Лилечка ушла в отпуск. У меня появилось такое ощущение, словно я лишился чего-то крайне необходимого мне ежедневно, ежечасно. Это чувство угнетает меня: ничего не хочется, ни к чему не тянет, даже телевизор перестал смотреть. Если бы Лилечка не взяла с меня слово прочитать за время ее отпуска "Войну и мир" Толстого и учебник географии, я бы целыми днями валялся на койке. Но я дал слово и держу его - ежедневно одолеваю до сотни страниц. А когда темнеет, выхожу в парк, стараюсь незаметно пробраться к скамейке за большим дубом, чтобы за мной не увязались любители пустых разговоров - таких немало среди больных - откидываюсь на изогнутую спинку и смотрю на звезды - благо ясная сентябрьская погода благоприятствует этому. Но я уже не пытаюсь узнавать звезды - просто смотрю на них. Впрочем, вру - не совсем просто: каждый раз внушаю себе, что рядом сидит Лилечка, и наши устремленные вверх взгляды сходятся где-то на тускло мерцающей россыпи Млечного пути..."
4
Старший ординатор неврологического отделения Василий Романович Крыжанский был словоохотлив, но осторожен в выводах.

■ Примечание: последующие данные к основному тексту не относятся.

-- ==== Sys2Proof/Laws/CapstanFrame.lean ====
section
/-! SUPPORT. What each operation of `Machine/Capstan.lean` may change, and that it changes nothing else. -/

namespace Sys2Proof.Machine

theorem keepFrames_keeps (s : State) :
    Keeps [.lanes] [] s (keepFrames s) := by
  unfold keepFrames
  refine Keeps.step (B := [.lanes]) (bi := []) (s := s)
      (.upd rfl fun g hg => by cases g <;> first | exact absurd hg (by decide) | rfl) ?_ (by decide)
  exact Keeps.refl _

theorem putWord_keeps (s : State) (p : Nat) (c : Nat) (w : Word) :
    Keeps [.capWords] [] s (putWord s p c w) := by
  unfold putWord
  refine Keeps.step (B := [.capWords]) (bi := []) (s := s)
      (.upd rfl fun g hg => by cases g <;> first | exact absurd hg (by decide) | rfl) ?_ (by decide)
  exact Keeps.refl _

theorem sendFrame_keeps (lat : Nat) (per : Nat) (s : State) (l : Nat) (f : Nat) :
    Keeps [.lanes] [] s (sendFrame lat per s l f) := by
  unfold sendFrame
  extract_lets y0 y1 y2 y3 y4 y5 y6 y7 y8 y9 y10
  clear_value y0 y1 y2 y3 y4 y5 y6 y7 y8 y9 y10
  exact Keeps.step (updLane_keeps _ _ _) (Keeps.refl _) (by decide)

theorem sendFrames_keeps (lat : Nat) (per : Nat) (s : State) :
    Keeps [.cells, .lanes] [] s (sendFrames lat per s) := by
  unfold sendFrames
  extract_lets y0 y1 y2
  clear_value y0
  refine Keeps.cut (s := y1) ?_ fun h30 => ?_
  · unfold y1
    exact Keeps.step (keepFrames_keeps _) (Keeps.refl _) (by decide)
  clear_value y1
  refine Keeps.cut (s := y2) ?_ fun h31 => ?_
  · unfold y2
    refine Keeps.ite ?_ ?_
    · refine Keeps.foldl ?_ fun x32 a33 h34 => ?_
      · exact h30
      · exact Keeps.step (sendFrame_keeps _ _ _ _ _) h34 (by decide)
    · exact h30
  clear_value y2
  refine Keeps.ite ?_ ?_
  · exact h31
  · refine Keeps.foldl ?_ fun x35 a36 h37 => ?_
    · exact h31
    · refine Keeps.ite ?_ ?_
      · exact h37
      · refine Keeps.ite ?_ ?_
        · exact Keeps.step (updCell_keeps _ _ _) h37 (by decide)
        · exact h37

theorem capBlocked_keeps (s : State) (p : Nat) (a : Nat) :
    Keeps [.flt, .capWords, .arms, .cells] [P.CAP_LEVEL, P.CAP_TARGET] s (capBlocked s p a) := by
  unfold capBlocked
  extract_lets y0 y1 y2 y3
  clear_value y0
  refine Keeps.cut (s := y1) ?_ fun h30 => ?_
  · unfold y1
    refine Keeps.foldl ?_ fun x61 a62 h63 => ?_
    · exact Keeps.refl _
    · extract_lets y64 y65
      clear_value y65
      refine Keeps.cut (s := y64) ?_ fun h94 => ?_
      · unfold y64
        exact Keeps.step (putWord_keeps _ _ _ _) h63 (by decide)
      clear_value y64
      refine Keeps.ite ?_ ?_
      · exact h94
      · exact Keeps.step (updCell_keeps _ _ _) h94 (by decide)
  clear_value y1
  refine Keeps.cut (s := y2) ?_ fun h95 => ?_
  · unfold y2
    exact Keeps.step (causeGone_keeps _ _ _) (Keeps.step (causeGone_keeps _ _ _) h30 (by decide)) (by decide)
  clear_value y2
  refine Keeps.cut (s := y3) ?_ fun h96 => ?_
  · unfold y3
    exact Keeps.step (updArm_keeps _ _ _) h95 (by decide)
  clear_value y3
  exact Keeps.step (putI_keeps _ _ _ _) (Keeps.step (putI_keeps _ _ _ _) h96 (by decide)) (by decide)

theorem capNotes_keeps (s : State) (a : Nat) (o : CapOut) :
    Keeps [.host, .flt, .arms, .cells, .lanes, .str, .belay, .reel, .tbus, .freeCtr] [P.CAP_CLAMP, P.FLT_LOST,
        P.HOST_IRQ_CAUSE, P.REEL_LOST, P.REEL_QUEUE_HIGH, P.REEL_TRIG_TICK, P.STR_TRACE_LOST] s (capNotes s a o) := by
  unfold capNotes
  extract_lets y0 y1
  refine Keeps.cut (s := y0) ?_ fun h30 => ?_
  · unfold y0
    exact Keeps.step (incP_keeps _ _ _) (Keeps.refl _) (by decide)
  clear_value y0
  refine Keeps.cut (s := y1) ?_ fun h31 => ?_
  · unfold y1
    refine Keeps.ite ?_ ?_
    · refine Keeps.ite ?_ ?_
      · exact h30
      · exact Keeps.step (raiseFault_keeps _ _ _) (Keeps.step (updArm_keeps _ _ _) h30 (by decide)) (by decide)
    · exact Keeps.step (causeGone_keeps _ _ _) (Keeps.refl _) (by decide)
  clear_value y1
  refine Keeps.ite ?_ ?_
  · refine Keeps.ite ?_ ?_
    · exact h31
    · exact Keeps.step (raiseFault_keeps _ _ _) (Keeps.step (updArm_keeps _ _ _) h31 (by decide)) (by decide)
  · exact Keeps.step (causeGone_keeps _ _ _) h31 (by decide)

theorem icmMark_keeps (s : State) :
    Keeps [.host, .flt, .arms, .cells, .lanes, .str, .belay, .reel, .tbus, .freeCtr] [P.FLT_LOST, P.HOST_IRQ_CAUSE,
        P.REEL_LOST, P.REEL_QUEUE_HIGH, P.REEL_TRIG_TICK, P.STR_TRACE_LOST] s (icmMark s) := by
  unfold icmMark
  extract_lets y0 y1 y2 y3 y4 y5 y6
  clear_value y0 y2 y3 y5
  refine Keeps.cut (s := y4) ?_ fun h30 => ?_
  · unfold y4
    refine Keeps.ite ?_ ?_
    · exact Keeps.refl _
    · exact Keeps.step (updBelay_keeps _ _) (Keeps.refl _) (by decide)
  clear_value y4
  refine Keeps.cut (s := y6) ?_ fun h31 => ?_
  · unfold y6
    refine Keeps.ite ?_ ?_
    · exact h30
    · exact Keeps.step (updBelay_keeps _ _) h30 (by decide)
  clear_value y6
  refine Keeps.ite ?_ ?_
  · exact h31
  · refine Keeps.foldl ?_ fun x92 a93 h94 => ?_
    · exact h31
    · extract_lets y95 y96 y97
      clear_value y95 y96 y97
      exact Keeps.step (icmVerdict_keeps _ _ _) h94 (by decide)

theorem capDeblocked_keeps (s : State) (p : Nat) (a : Nat) (epochStart : Bool) :
    Keeps [.host, .flt, .capWords, .arms, .cells, .lanes, .str, .belay, .reel, .tbus, .freeCtr] [P.CAP_CLAMP,
        P.CAP_DEFER, P.CAP_DEFER_MAX, P.CAP_LEVEL, P.CAP_SHORT, P.CAP_SWAP_LAST, P.CAP_SWAP_NOSLOT, P.CAP_TARGET,
        P.FLT_LOST, P.HOST_IRQ_CAUSE, P.REEL_LOST, P.REEL_QUEUE_HIGH, P.REEL_TRIG_TICK,
        P.STR_TRACE_LOST] s (capDeblocked s p a epochStart) := by
  unfold capDeblocked
  extract_lets y0 y1 y2 y3 y4 y5 y6 y7 y8 y9 y10
  clear_value y0 y1 y2 y3 y4 y5
  refine Keeps.cut (s := y6) ?_ fun h30 => ?_
  · unfold y6
    refine Keeps.foldl ?_ fun x61 a62 h63 => ?_
    · exact Keeps.refl _
    · extract_lets y64 y65
      clear_value y64
      refine Keeps.cut (s := y65) ?_ fun h94 => ?_
      · unfold y65
        exact Keeps.step (putWord_keeps _ _ _ _) h63 (by decide)
      clear_value y65
      exact Keeps.step (updCell_keeps _ _ _) h94 (by decide)
  clear_value y6
  refine Keeps.cut (s := y7) ?_ fun h95 => ?_
  · unfold y7
    exact Keeps.step (updArm_keeps _ _ _) h30 (by decide)
  clear_value y7
  refine Keeps.cut (s := y8) ?_ fun h96 => ?_
  · unfold y8
    exact Keeps.step (putI_keeps _ _ _ _) (Keeps.step (putI_keeps _ _ _ _) h95 (by decide)) (by decide)
  clear_value y8
  refine Keeps.cut (s := y9) ?_ fun h97 => ?_
  · unfold y9
    refine Keeps.ite ?_ ?_
    · exact Keeps.step (addP_keeps _ _ _ _) (Keeps.step (putN_keeps _ _ _ _) h96 (by decide)) (by decide)
    · exact h96
  clear_value y9
  refine Keeps.cut (s := y10) ?_ fun h98 => ?_
  · unfold y10
    exact Keeps.step (maxP_keeps _ _ _ _) (Keeps.step (addP_keeps _ _ _ _) h97 (by decide)) (by decide)
  clear_value y10
  exact Keeps.step (capNotes_keeps _ _ _) (Keeps.step (addP_keeps _ _ _ _) h98 (by decide)) (by decide)

theorem capCompute_keeps (s : State) (p : Nat) :
    Keeps [.host, .flt, .capWords, .arms, .cells, .lanes, .str, .belay, .reel, .tbus, .freeCtr] [P.BUD_SPENT,
        P.CAP_CLAMP, P.CAP_DEFER, P.CAP_DEFER_MAX, P.CAP_END_TICK, P.CAP_LEVEL, P.CAP_SHORT, P.CAP_SWAP_LAST,
        P.CAP_SWAP_NOSLOT, P.CAP_TARGET, P.FLT_LOST, P.HOST_IRQ_CAUSE, P.REEL_LOST, P.REEL_QUEUE_HIGH,
        P.REEL_TRIG_TICK, P.STR_TRACE_LOST] s (capCompute s p) := by
  unfold capCompute
  extract_lets y0 y1 y2 y3 y4
  clear_value y0
  refine Keeps.cut (s := y1) ?_ fun h30 => ?_
  · unfold y1
    refine Keeps.step (B := [.capWords]) (bi := []) (s := s)
        (.upd rfl fun g hg => by cases g <;> first | exact absurd hg (by decide) | rfl) ?_ (by decide)
    exact Keeps.refl _
  clear_value y1
  refine Keeps.cut (s := y2) ?_ fun h31 => ?_
  · unfold y2
    refine Keeps.foldl ?_ fun x62 a63 h64 => ?_
    · exact h30
    · extract_lets y65 y66
      refine Keeps.cut (s := y65) ?_ fun h95 => ?_
      · unfold y65
        refine Keeps.ite ?_ ?_
        · exact Keeps.step (updArm_keeps _ _ _) (Keeps.step (putN_keeps _ _ _ _) h64 (by decide)) (by decide)
        · exact h64
      clear_value y65
      refine Keeps.cut (s := y66) ?_ fun h96 => ?_
      · unfold y66
        exact Keeps.step (updArm_keeps _ _ _) h95 (by decide)
      clear_value y66
      refine Keeps.ite ?_ ?_
      · exact Keeps.step (capDeblocked_keeps _ _ _ _) h96 (by decide)
      · exact Keeps.step (capBlocked_keeps _ _ _) h96 (by decide)
  clear_value y2
  refine Keeps.cut (s := y3) ?_ fun h97 => ?_
  · unfold y3
    refine Keeps.ite ?_ ?_
    · exact Keeps.step (putN_keeps _ _ _ _) h31 (by decide)
    · exact h31
  clear_value y3
  refine Keeps.cut (s := y4) ?_ fun h98 => ?_
  · unfold y4
    exact Keeps.step (putN_keeps _ _ _ _) h97 (by decide)
  clear_value y4
  exact Keeps.step (hbArrive_keeps _ _) h98 (by decide)

end Sys2Proof.Machine
end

- Процесс стабилизации психики у больного Михайлова не окончен. Физически он здоров. Да и мыслит в общем-то логично. Но это относится к конкретному мышлению - непосредственной реакции мозга на окружающую обстановку, события, контакты. А вот с абстракциями у него плохо. Беда не в том, что ему уже не быть физиком-теоретиком или, скажем, вашим коллегой, - есть немало других, не менее достойных профессий. Но взрослый человек, независимо от профессии, должен уметь анализировать, обобщать, видеть в частном общее и наоборот. Иначе он не сможет претендовать на взрослость.
- Значит, дело не только в памяти? - спросил Валентин.
- Память и мышление взаимосвязаны. А у Михайлова поражен участок мозга, ведающий так называемой долговременной памятью, которая лежит в основе нашего интеллекта. Образно говоря, его мышление напоминает сейчас ладью без руля и ветрил. Вроде бы ладья как ладья, держится на воде, но куда она приплывет, не угадаешь.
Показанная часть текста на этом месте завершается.